The Little Sisters of the Poor have filed a petition requesting that the Supreme Court affirm the religious exemption protecting them from having to comply with the HHS Contraceptive Mandate of the Affordable Care Act.
The renewed petition comes after several states, including Pennsylvania and California, sued the Little Sisters of the Poor in response to an exemption granted to them in 2017 after their last appearance before the Supreme Court.
“The states are arguing that even though there’s injunctions in the mandate in the Little Sisters’ case in this country, it violated the law for the federal government to issue a religious exemption,” Diana Verm, senior counsel with the Becket Fund for Religious Liberty, told CNA. Becket is providing legal counsel for the Little Sisters of the Poor.
“The Little Sisters just want to go back to serving the elderly poor,” said Verm. “If the Supreme Court rules in their favor, they’ll be able to do so.”
The Little Sisters of the Poor are a Catholic religious order dedicated to the care of the elderly poor in addition to their vows of poverty, chastity, and obedience.
When the HHS Contraceptive Mandate was announced in 2011, the Sisters were told that they would not be grandfathered in and would have to provide contraception to there employees through their insurance plan, in violation of their religious faith. Despite being a religious order, the Little Sisters of the Poor did not qualify as a religious employer as they serve and employ people of all faiths.
In 2013, the order first filed suit against the Department of Health and Human Services, claiming that the mandate was a violation of their religious freedom. They were granted an emergency injunction at the end of that year that prevented them from having to pay thousands of dollars in fines for not complying with the mandate.
Three years later, the Supreme Court sided with the Little Sisters, and ordered the government to come up with a solution that would appease all sides. In 2017, this solution came in the form of a new rule from the Department of Health and Human Services that exempted religious non-profits from the mandate.
Verm noted that throughout the six-year legal process, not a single person has been presented as being unable to obtain contraception due to working for a religious employer under the exemption.

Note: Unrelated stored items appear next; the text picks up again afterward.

-- ==== Sys2Proof/Machine/Boot.lean ====
section
/-!
DEFINITION. Spares, cooling, bring-up and link training (R196, R272, R369 to R375, R395, R396).
-/
namespace Sys2Proof.Machine

/-! ### Spares (R11, R369, R370) -/

/-- SPARE_STATE has changed: the spare change count, then the list change count (R11). -/
def CapList.changed (c : CapList) : CapList := { c with spareChange := (c.spareChange + 1) % 2 ^ 32, change := (c.change + 1) % 2 ^ 32 }

/-- The scratchpad words of a company on a core that an uncorrectable error has taken, as local offsets (R370). -/
def State.lostScratch (s : State) (k c : Nat) : List Nat :=
  let co := s.co k
  let b := co.base c
  ((s.core c).scrErr.filter fun e => e.2 && b ≤ 4 * e.1 && 4 * e.1 < b + co.scratch).map fun e => 4 * e.1 - b

/-- The accumulator elements of a company on a core that an uncorrectable error has taken (R370). -/
def State.lostAcc (s : State) (k c : Nat) : List Nat :=
  let co := s.co k
  let bs := if c = co.core then co.banks else co.fbanks
  (bs.zip (List.range bs.length)).flatMap fun p =>
    ((s.core c).accErr.filter fun e => e.2 && e.1 / 4096 == p.1).map fun e => 4096 * p.2 + e.1 % 4096

/-- The slot of a register word. -/
def regSlot : RegWord → Nat
  | .vreg t _ _ | .sreg t _ | .pred t _ | .qpred t _ => t

/-- How a record of TYPE 0x03 names a register word (log entry 38): its bank from bit 32 on, its number in the bank below. -/
def regName : RegWord → Nat
  | .vreg _ r lane => 2 * 2 ^ 32 + 64 * r + lane
  | .sreg _ r => 3 * 2 ^ 32 + r
  | .pred _ r => 4 * 2 ^ 32 + r
  | .qpred _ r => 5 * 2 ^ 32 + r

/-- A register word that a save has lost is zero (R370). -/
def Troupe.lose (x : Troupe) : RegWord → Troupe
  | .vreg _ r lane => { x with v := x.v.write (64 * r + lane) 0 }
  | .sreg _ r => x.wsAt x.level r 0
  | .pred _ r => x.wp r (-1) 0
  | .qpred _ r => x.wq r false

/-- A company leaves a core that is retired, where the save meets errors in the register words `regs`: it is saved, and one that has
lost words is delivered as a host trap with a record for each (R369, R370). -/
def State.leaveCore (s : State) (k : Nat) (regs : List RegWord) : State :=
  let co := s.co k
  let words := regs.filter fun r => co.slots.contains (regSlot r)
  let lost := (co.cores.flatMap fun c => (s.lostScratch k c ++ s.lostAcc k c).map fun v => (64 * c, v))
    ++ words.map fun r => ((regSlot r), regName r)
  let s := words.foldl (fun (s : State) r => s.modTr (regSlot r) fun x => x.lose r) s
  let s := lost.foldl (fun (s : State) v =>
    s.frqRaise { type := 3, cls := 6, ctx := co.ctx, cgen := (s.ctx co.ctx).cgen, place := whereOf v.1, value := BitVec.ofNat 64 v.2 }) s
  let s := if lost.isEmpty then s else s.modCo k fun x => { x with hostTrap := 6 + 256 * 6 + 1 }
  s.startSave k

/-- The capability list's words change as a spare comes into service (R11). -/
def State.spared (s : State) (f : CapList → CapList) : State := { s with caps := (f s.caps).changed }

/-- The spare rows of an array in use: physical rows 32 and 33, by logical rows (R195). -/
def Core.spareRowsUsed (x : Core) : Nat := ((List.range 32).filter fun r => 32 ≤ x.physRow r).length

/-- A spare row that has not failed and stands for no logical row (R196). -/
def Core.freeRow (x : Core) : Option Nat :=
  [32, 33].find? fun p => !x.rowsBad.contains p && !(List.range 32).any fun r => x.physRow r == p

/-- A core is retired (R369): its resident companies are saved, and the ring's spare core, while it is unused, takes its logical
number with rows of its own. The replacement happens at once (log entry 38). -/
def State.retireCore (s : State) (c : Nat) (regs : List RegWord) : State :=
  let mine := (s.companies.filter fun e => e.2.st == .resident && e.2.cores.contains c).map (·.1)
  let s := mine.foldl (fun (s : State) m => if (s.co m).st = .resident then s.leaveCore m regs else s) s
  if (List.range 8).any fun i => (s.core (8 * ringOf c + i)).spare then s
  else
    let rows := (s.core c).spareRowsUsed
    (s.modCore c fun x => { x with spare := true, rowMap := [], rowsBad := [] }).spared fun a =>
      { a with spareCores := a.spareCores + 1, spareRows := a.spareRows - rows }

/-- A physical row of a core's array has failed; more than two take the core out of service (R196, R369). -/
def State.failRow (s : State) (c p : Nat) : State :=
  if (s.core c).rowsBad.contains p then s
  else
    let s := s.modCore c fun x => { x with rowsBad := x.rowsBad ++ [p] }
    if (s.core c).rowsOut then s.retireCore c [] else s

/-- The physical slices of a die that stand for its logical ones: 64 of 66 (R272). -/
def Die.physSlice (d : Die) (i : Nat) : Nat := if d.slices.read i = 0 then i else d.slices.read i - 1

/-- A spare slice of a die that is unused: physical slice 64 or 65; one that has been retired is not used again (R272). -/
def Die.freeSlice (d : Die) : Option Nat := [64, 65].find? fun p => !d.retired.contains p && !(List.range 64).any fun i => d.physSlice i == p

/-- The lines that a slice holds. -/
def State.linesOfSlice (s : State) (n : Nat) : List Nat :=
  (s.slices.filter fun e => homeSlice (128 * e.1) == n && e.2.tagged).map (·.1)

/-- SPARE_REPLACE (R195, R196, R272, R369, R370). A core's place is taken by its ring's spare core, once. The physical row behind a
logical row has failed, and a spare row takes its place while no company holds the array. A slice's lines are written back and their
tokens recalled, once none is locked, and a spare slice of its die takes its place. A channel uses one more of its 64 reserved rows. -/
def execSpareReplace (k : SpareKind) (s : State) : Out :=
  match k with
  | .core c regs => .next (if (List.range 8).any fun i => (s.core (8 * ringOf c + i)).spare then s else s.retireCore c regs)
  | .row c r =>
    if (s.core c).array.holder ≠ 0 then .next s
    else
      let s := s.failRow c ((s.core c).physRow r)
      match (s.core c).freeRow with
      | some p =>
        if !(s.core c).rowsBad.contains ((s.core c).physRow r) then .next s
        else .next ((s.modCore c fun x => { x with rowMap := x.rowMap.write r (p + 1) }).spared fun a =>
          { a with spareRows := a.spareRows + 1 - (if 32 ≤ (s.core c).physRow r then 1 else 0) })
      | none => .next s
  | .slice n =>
    let d := n / 64
    let ls := s.linesOfSlice n
    match (s.die d).freeSlice with
    | none => .next s
    | some p =>
      if ls.any fun l => (s.sline l).lock != 0 then .next s
      else
        let old := (s.die d).physSlice (n % 64)
        let s := ls.foldl (fun (s : State) l => s.evictLine l) s
        .next ((s.modDie d fun x => { x with slices := x.slices.write (n % 64) (p + 1), retired := x.retired ++ [old] }).spared fun a =>
          { a with spareSlices := a.spareSlices + (if 64 ≤ old then 0 else 1) })
  | .channel n =>
    let rows := s.caps.remapped.read n
    let more := fun (a : CapList) => { a with remapped := a.remapped.write n (rows + 1) }
    .next (if 64 ≤ rows then s else if rows = 0 then s.spared more else { s with caps := more s.caps })

/-- DATA_LOST_ERROR (R152, R196, R209, R268, R352): an uncorrectable error in dirty data of a line, in a scratchpad word, in an
accumulator element or in an array row. What reads it meets the error, and it triggers a snapshot. -/
def execDataLostError (site : ErrSite) (s : State) : Out :=
  .next (match site with
    | .line l => s.lineError l
    | .scratch c w => (s.modCore c fun x => { x with scrErr := x.scrErr.write w true }).trigger 3
    | .acc c e => (s.modCore c fun x => { x with accErr := x.accErr.write e true }).trigger 3
    | .row c r => (s.failRow c r).trigger 3)

/-! ### Cooling (R353, R372) -/

/-- The power cap: a value outside 600 to 1,500 acts as the nearest (R353). -/
def State.powerCap (s : State) : Nat := min 1500 (max 600 ((s.reg 0x90B8).toNat % 2048))

/-- The module is too hot, or takes too much power (R372). -/
def State.tooHot (s : State) (tj watts : Nat) : Bool := 95 ≤ tj || s.powerCap < watts

/-- A reading of temperature and power (R372): from the first without the cause, 10 ms run, which are 10,000 cycles for each MHz. -/
def State.reading (s : State) (tj watts : Nat) : State :=
  { s with power := { s.power with
      tj := tj
      raiseAt := if s.tooHot tj watts then 0 else if s.power.raiseAt = 0 then s.clock + 10000 * s.power.mhz + 1 else s.power.raiseAt } }

/-- The cause of a throttle has been clear for 10 ms (R372). -/
def State.cooled (s : State) : Bool := s.power.raiseAt != 0 && s.power.raiseAt ≤ s.clock + 1

/-- THERMAL_THROTTLE (R372): a step of 50 MHz down, to no less than 500. -/
def execThermalThrottle (tj watts : Nat) (s : State) : Out :=
  let t := s.reading tj watts
  .next (if s.tooHot tj watts then { t with power := { t.power with mhz := max 500 (s.power.mhz - 50), throt := true } } else t)

/-- THERMAL_RECOVER (R372): once the cause has been clear for 10 ms the clock rises by a step. -/
def execThermalRecover (tj watts : Nat) (s : State) : Out :=
  let t := s.reading tj watts
  let f := min 1000 (s.power.mhz + 50)
  .next (if t.cooled then { t with power := { t.power with mhz := f, throt := f != 1000 } } else t)

/-- THERMAL_POWER_OFF (R372). -/
def execThermalPowerOff (tj : Nat) (s : State) : Out :=
  .next (if 110 ≤ tj then { s with power := { s.power with off := true, tj := tj } } else s.reading tj 0)

/-! ### Bring-up (R373, R395, R396) -/

/-- BOOTSTAT's failure code: 4 unreadable, 1 digest, 2 signature, 3 version; 0 where every check passes (R395, R396). -/
def bootCode : Nat :=
  match Config.firmware with
  | none => 4
  | some fw =>
    if Config.shake256 Config.firmwareKey 32 ≠ Config.fusedDigest then 1
    else if !Config.slhVerify Config.firmwareKey fw Config.firmwareSig then 2
    else if Config.firmwareVersion < Config.rollback then 3
    else 0

/-- The parts of a core that reset leaves: its place taken by a spare, its row map and its failed rows (R373). -/
def Core.maps (x : Core) : Core := { (default : Core) with spare := x.spare, rowMap := x.rowMap, rowsBad := x.rowsBad }

/-- The parts of a die that reset leaves: its slice map (R373). -/
def Die.maps (x : Die) : Die := { (default : Die) with slices := x.slices, retired := x.retired }

/-- RESET (R373): the part comes up as at reset; memory beyond it, spares and maps, and its place in the fabric stay. After a failed
check step 4 is never reached. That the list change count goes on, one higher for the rebuilt list, and that no compression stays
advertised are the model's choices (log entry 38). -/
def execReset (s : State) : Out :=
  let r := { State.reset with
    mem := s.mem, agenda := s.agenda, free := s.free
    caps := { s.caps with change := (s.caps.change + 1) % 2 ^ 32, compress := [] }
    cores := s.cores.mapAll fun _ x => x.maps
    dies := s.dies.mapAll fun _ x => x.maps }
  let b := bootCode
  .next (if b = 0 then r else { r with power := { r.power with up := false, bootStage := 1, bootFail := b } })

/-- LINK_TRAINING (R374, R375): whether the link is up, and the port's decision about block compression; no CXL neighbour is known to advertise it, and a fabric
port pairs with another Thokithar. That a changed record of LINK_COMPRESS counts as a change of the list is the model's choice
(log entry 38). -/
def execLinkTraining (port : Nat) (cxl up compress : Bool) (s : State) : Out :=
  let rest := s.caps.compress.filter fun x => x != (cxl, port)
  let now := if up && compress then rest ++ [(cxl, port)] else rest
  let down := s.fabric.untrained.filter fun x => x != (cxl, port)
  let s := { s with fabric := { s.fabric with untrained := if up then down else down ++ [(cxl, port)] } }
  .next (if now = s.caps.compress then s else { s with caps := { s.caps with compress := now, change := (s.caps.change + 1) % 2 ^ 32 } })

/-! ### What the host reads (R6, R7, R333, R345, R353, R360, R396, R397) -/

/-- The two words of a frame's table entry (R345). -/
def Frame.word0 (x : Frame) : W64 := BitVec.ofNat 64 (x.span * 2 ^ 16)
def Frame.word1 (x : Frame) : W64 :=
  let b := fun (v : Bool) (i : Nat) => if v then 2 ^ i else 0
  BitVec.ofNat 64 (x.resmask.toNat + 2 ^ 16 * x.dirtymask.toNat + 2 ^ 32 * (x.fgen % 2 ^ 16) + 2 ^ 48 * x.fstate
    + b x.accessed 56 + b x.shared 57 + b x.graph 58 + b x.pinned 59 + b x.error 60)

/-- CTXSTATE of a context: CGEN, DEAD and PRIFAIL (R333). -/
def Ctx.word (c : Ctx) : W64 := BitVec.ofNat 64 (c.cgen % 256 + (if c.dead then 256 else 0) + (if c.prifail then 512 else 0))

/-- THERMSTAT (R353). -/
def Power.therm (p : Power) : W64 := BitVec.ofNat 64 (p.mhz % 1024 + 2 ^ 10 * (p.tj % 256) + (if p.throt then 2 ^ 18 else 0))

/-- ATTCTL (R397). -/
def Attest.word (a : Attest) : W64 :=
  BitVec.ofNat 64 ((if a.busy then 2 else 0) + (if a.done then 4 else 0) + (if a.err then 8 else 0))

/-- QSTAT of a launch queue: NEXT mod 2^32, and HALTED (R360, R366; log entry 34). -/
def State.qstat (s : State) (q : Nat) : W64 :=
  BitVec.ofNat 64 ((s.qreg q 0x28).toNat % 2 ^ 32 + (if s.queueHalted q then 2 ^ 32 else 0))

/-- A doubleword that the host reads from a BAR: all ones until bring-up has enabled the BARs. BAR 0 is the management window, BAR 4
the frame table, and in BAR 2 write-only and reserved fields read as zero (R6, R7, R333, R345, R353, R360, R373, R396, R397). -/
def State.barRead (s : State) (bar off : Nat) : W64 :=
  if !s.power.up then BitVec.allOnes 64
  else match bar with
    | 0 => s.windowWord off
    | 4 => let x := s.cache.frames.read (off / 16); if off % 16 = 0 then x.word0 else if off % 16 = 8 then x.word1 else 0
    | 2 =>
      if 0x1000 ≤ off ∧ off < 0x9000 then (if off % 8 = 0 then (s.ctx ((off - 0x1000) / 8)).word else 0)
      else if 0xA000 ≤ off ∧ off < 0xB000 ∧ off % 64 = 0x28 then s.qstat ((off - 0xA000) / 64)
      else if off = 0x90C0 then s.power.therm
      else if off = 0xC028 then s.attest.word
      else if off = 0x48 ∨ off = 0x90A0 ∨ off = 0x90B0 then 0
      else s.reg off
    | _ => 0

end Sys2Proof.Machine
end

In its own suit against the Sisters, Pennsylvania has admitted that there are many other ways for a woman to get contraception aside from their employer.
Presently, an injunction granted by a Colorado court protects the religious order from the mandate, and preserves the exemption for religious-based nonprofits.
If the Little Sisters of the Poor do not win this court case, Verm said, they would have to pay thousands of dollars in fines to the government.
“That would be crippling,” she said.